The skew-adjoint DAE \(E(t)\dot{x}=A(t)x\) given by

$$\begin{aligned} E=Q^T\hat{E}Q,\quad A=Q^T\hat{A}Q-Q^T\hat{E}\dot{Q}, \end{aligned}$$

where

$$\begin{aligned} \hat{E}=\left[ \begin{array}{ccccc}1&{}0&{}0&{}0&{}0\\ 0&{}1&{}0&{}0&{}0\\ 0&{}0&{}-1&{}0&{}0\\ 0&{}0&{}0&{}0&{}0\\ 0&{}0&{}0&{}0&{}0\end{array}\right] ,\quad \hat{A}=\left[ \begin{array}{ccccc}0&{}1&{}0&{}0&{}0\\ -1&{}0&{}0&{}0&{}0\\ 0&{}0&{}0&{}0&{}0\\ 0&{}0&{}0&{}0&{}1\\ 0&{}0&{}0&{}-1&{}0\end{array}\right] ,\quad Q=\left[ \begin{array}{ccccc}1&{}s&{}0&{}0&{}0\\ s&{}1&{}s&{}0&{}0\\ 0&{}s&{}1&{}s&{}0\\ 0&{}0&{}s&{}1&{}s\\ 0&{}0&{}0&{}s&{}1\end{array}\right] ,\quad \end{aligned}$$

with \(\smash {s(t)=\frac{1}{2}\sin \omega t,\ \omega =1}\), possesses a generalized orthogonal flow in with respect to the first three components of the transformed unknown \(\hat{x}=Qx\).

The following table shows the performance and the maximal geometric error in the flow for various discretization schemes when integrating over the interval \([0,200\pi ]\) using 1, 000 equidistant steps. We used the simplified approach due to \(\mu =0\).
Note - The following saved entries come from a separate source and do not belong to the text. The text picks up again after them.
-- ==== Sys2Proof/Machine/Dispatch.lean ====
section
/-! DEFINITION. One arm per command: a direct call of its meaning. -/

namespace Sys2Proof.Machine

open Sys2Proof
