/-- Resets and commissioning: a rise of RST_IN is timed; its fall is refused below 100 ms and above 2 s and judged between; one that stays high 2 s is refused;
re-arming that completes accepts the edge once FOG is off, and one that does not in time refuses it; LOAD, LOAD_END, CONFIRM and REPAIR act only through an open
host relay in RUN and with SP's firmware, LOAD, LOAD_END and CONFIRM in the SAFE state only, and answer the result of their rule. -/
def Obligations.SafetyResetRowsAct : Prop :=
  (∀ s, blocksUp s = true → flag s R.SAFE_RST_LEVEL = false → Gives .rstInRise s (fun t =>
      flag t R.SAFE_RST_LEVEL = true ∧ flag t R.SAFE_RST_HIGH_RUN = true ∧ t.safe = s.safe ∧ t.mem = s.mem))
  ∧ (∀ s, flag s R.SAFE_RST_LEVEL = true → exec .rstInRise s = .next s)
  ∧ (∀ s k, blocksUp s = true → flag s R.SAFE_RST_HIGH_RUN = true →
      let u := put (put s R.SAFE_RST_LEVEL false) R.SAFE_RST_HIGH_RUN false
      (k < 10000 → Gives (.rstInFall k) s (fun t => t = edgeRefuse u 1 2 (roundNat k 100)))
      ∧ (200000 < k → Gives (.rstInFall k) s (fun t => t = edgeRefuse u 1 3 2000))
      ∧ (10000 ≤ k → k ≤ 200000 → Gives (.rstInFall k) s (fun t => t = edgeJudge { u with safe := { u.safe with stlHigh := none } } 1 (roundNat k 100))))
  ∧ (∀ s k, blocksUp s = true → flag s R.SAFE_RST_HIGH_RUN = false → Gives (.rstInFall k) s (fun t => flag t R.SAFE_RST_LEVEL = false ∧ t.safe = s.safe))
  ∧ (∀ s, flag s R.SAFE_RST_HIGH_RUN = true → Gives (.resetHighDiscard false) s (fun t => t = edgeRefuse (put s R.SAFE_RST_HIGH_RUN false) 1 3 2000))
  ∧ (∀ s, s.safe.stlHigh.isSome = true → Gives (.resetHighDiscard true) s (fun t =>
      t = edgeRefuse { s with safe := { s.safe with stlHigh := none } } 2 3 2000))
  ∧ (∀ s, (flag s R.SAFE_RST_HIGH_RUN = false → exec (.resetHighDiscard false) s = .next s) ∧ (s.safe.stlHigh = none → exec (.resetHighDiscard true) s = .next s))
  ∧ (∀ s src, (fogDeassert s).safe.rearm = some src → flag (fogDeassert s) R.SAFE_STATUS_FOG = false → Gives .rearmComplete s (fun t =>
      t = edgeAccept (fogDeassert s) src ∧ t.safe.edge = true ∧ t.safe.rearm = none ∧ rd t R.SAFE_TRIP_LATCH_SRC = 0))
  ∧ (∀ s, (flag (fogDeassert s) R.SAFE_STATUS_FOG = true ∨ (fogDeassert s).safe.rearm = none) → exec .rearmComplete s = .next (fogDeassert s))
  ∧ (∀ s src, s.safe.rearm = some src → Gives .rearmTimeout s (fun t =>
      t = edgeRefuse { s with safe := { s.safe with rearm := none } } src 6 (rd s R.SAFE_RST_HIGH_MS)))
  ∧ (∀ s, s.safe.rearm = none → exec .rearmTimeout s = .next s)
  ∧ (∀ s n ofs d v c op, commOpen s n = false → exec (.load n ofs d) s = .next s ∧ exec (.loadEnd n) s = .next s ∧ exec (.confirm n v op) s = .next s
      ∧ exec (.repair n c op) s = .next s)
  ∧ (∀ s n ofs d, commOpen s n = true → flag s R.SAFE_STATUS_SAFE_STATE = true →
      ((ofs = 0 ∨ ofs = s.safe.loadNext) → ofs + d.length ≤ 4096 → Gives (.load n ofs d) s (fun t => ∃ b, b = (if ofs = 0 then d else s.safe.load ++ d)
        ∧ t = commResult { s with safe := { s.safe with load := b, loadNext := b.length } } n 0))
      ∧ ((ofs ≠ 0 ∧ ofs ≠ s.safe.loadNext) ∨ 4096 < ofs + d.length → Gives (.load n ofs d) s (fun t => t = commResult (commDrop s) n 4)))
  ∧ (∀ s n ofs d, commOpen s n = true → flag s R.SAFE_STATUS_SAFE_STATE = false → exec (.load n ofs d) s = .next (commResult s n 1)
      ∧ exec (.loadEnd n) s = .next (commResult s n 1))
  ∧ (∀ s n, commOpen s n = true → flag s R.SAFE_STATUS_SAFE_STATE = true → storTakes s = true →
      (s.safe.load = [] → Gives (.loadEnd n) s (fun t => t = commResult s n 4))
      ∧ (∀ o, s.safe.load ≠ [] → setRange s s.safe.load = some o → Gives (.loadEnd n) s (fun t =>
          t = commResult (commDrop (wr (put s R.SAFE_SET_STAT_RANGE_ERR true) R.SAFE_SET_STAT_ERR_OFS o)) n 2))
      ∧ (s.safe.load ≠ [] → setRange s s.safe.load = none → setCheckOk s.safe.load = false → Gives (.loadEnd n) s (fun t => t = commResult (commDrop s) n 3))
      ∧ (s.safe.load ≠ [] → setRange s s.safe.load = none → setCheckOk s.safe.load = true → Gives (.loadEnd n) s (fun t => t.safe.load = []
          ∧ ∃ u, t = commCheck (safeNote (safeRefresh (thrCheck (thrWrite u))) 7 0xFF 0 0) n ∧ u.safe.repair = false)))
  ∧ (∀ s n v op, commOpen s n = true → s.safe.set ≠ [] → (flag s R.SAFE_SET_STAT_SET_PENDING = true ∨ s.safe.repair = true) →
      (flag s R.SAFE_STATUS_SAFE_STATE = true → storTakes s = true → v = rd s R.SAFE_SET_CHECK_CHECK → Gives (.confirm n v op) s (fun t =>
        ∃ u, t = commResult (safeNote (safeRefresh u) 8 0xFF 0 0) n 0 ∧ u.safe.repair = false))
      ∧ (flag s R.SAFE_STATUS_SAFE_STATE = true → storTakes s = true → v ≠ rd s R.SAFE_SET_CHECK_CHECK → Gives (.confirm n v op) s (fun t => t = commResult s n 3))
      ∧ ((flag s R.SAFE_STATUS_SAFE_STATE = false ∨ storTakes s = false) → Gives (.confirm n v op) s (fun t => t = commResult s n 1)))
  ∧ (∀ s n v op, commOpen s n = true → (s.safe.set = [] ∨ (flag s R.SAFE_SET_STAT_SET_PENDING = false ∧ s.safe.repair = false)) →
      Gives (.confirm n v op) s (fun t => t = commResult s n 4))
  ∧ (∀ s n op, commOpen s n = true → copyOk s s.nv.cfgA ≠ copyOk s s.nv.cfgB →
      let b := if copyOk s s.nv.cfgA then s.nv.cfgA.safe.set else s.nv.cfgB.safe.set
      let u := commCheck (safeRefresh (namedFollow (wr { s with safe := { s.safe with set := b, repair := true } } R.SAFE_SET_CHECK_CHECK (setCheckOf b)))) n
      exec (.repair n none op) s = .next u ∧ ∀ v, exec (.repair n (some v) op) s = exec (.confirm n v op) u)
  ∧ (∀ s n c op, commOpen s n = true → copyOk s s.nv.cfgA = copyOk s s.nv.cfgB → exec (.repair n c op) s = .next (commResult s n 4))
$$\begin{aligned} \begin{array}{|l|l|c|c|c|c|}\hline \text {method}&{}\text {version}&{}\text {stages}&{}\text {order}&{}\text {cpu time}&{}\text {error}\\ \hline \hline \texttt {GAUSS-}{} \texttt {LOBATTO}&{}\texttt {DIRECT}&{}\texttt {2-}{} \texttt {3}&{}\texttt {4}&{}\texttt {~~3.33}&{}\texttt {4.548e-}{} \texttt {01}\\ \hline \texttt {DORMAND-}{} \texttt {PRINCE}&{}\texttt {INHERENT}&{}\texttt {7}&{}\texttt {4}&{}\texttt {~32.40}&{}\texttt {8.957e-}{} \texttt {01}\\ \hline \texttt {GAUSS}&{}\texttt {ROTATED}&{}\texttt {2}&{}\texttt {4}&{}\texttt {226.55}&{}\texttt {6.912e-}{} \texttt {01}\\ \hline \texttt {GAUSS}&{}\texttt {SKEW}\_\texttt {ADJOINT}&{}\texttt {2}&{}\texttt {4}&{}\texttt {288.55}&{}{\texttt {1.096e-}{} \texttt {11}}\\ \hline \end{array} \end{aligned}$$

In particular, we see that again the last method given in the table shows a geometric error only governed by roundoff effects, thus constituting a geometric integrator for this class of problems.

6 Conclusions

We have presented discretization methods for DAEs that are based on the integration of an inherent ODE which is extracted from the derivative array equations associated with the given DAE utilizing automatic differentiation. We have shown that for this inherent ODE we can use classical discretization schemes for the numerical integration of ODEs that cannot be used for DAEs directly. For self-adjoint and skew-adjoint linear time-varying DAEs we have shown that the inherent ODE can be constructed in such a way that it inherits these symmetry properties of the given DAE and thus also the geometric properties of its flow. We then have exploited this property to construct geometric integration schemes with a numerical flow that preserves these geometric properties.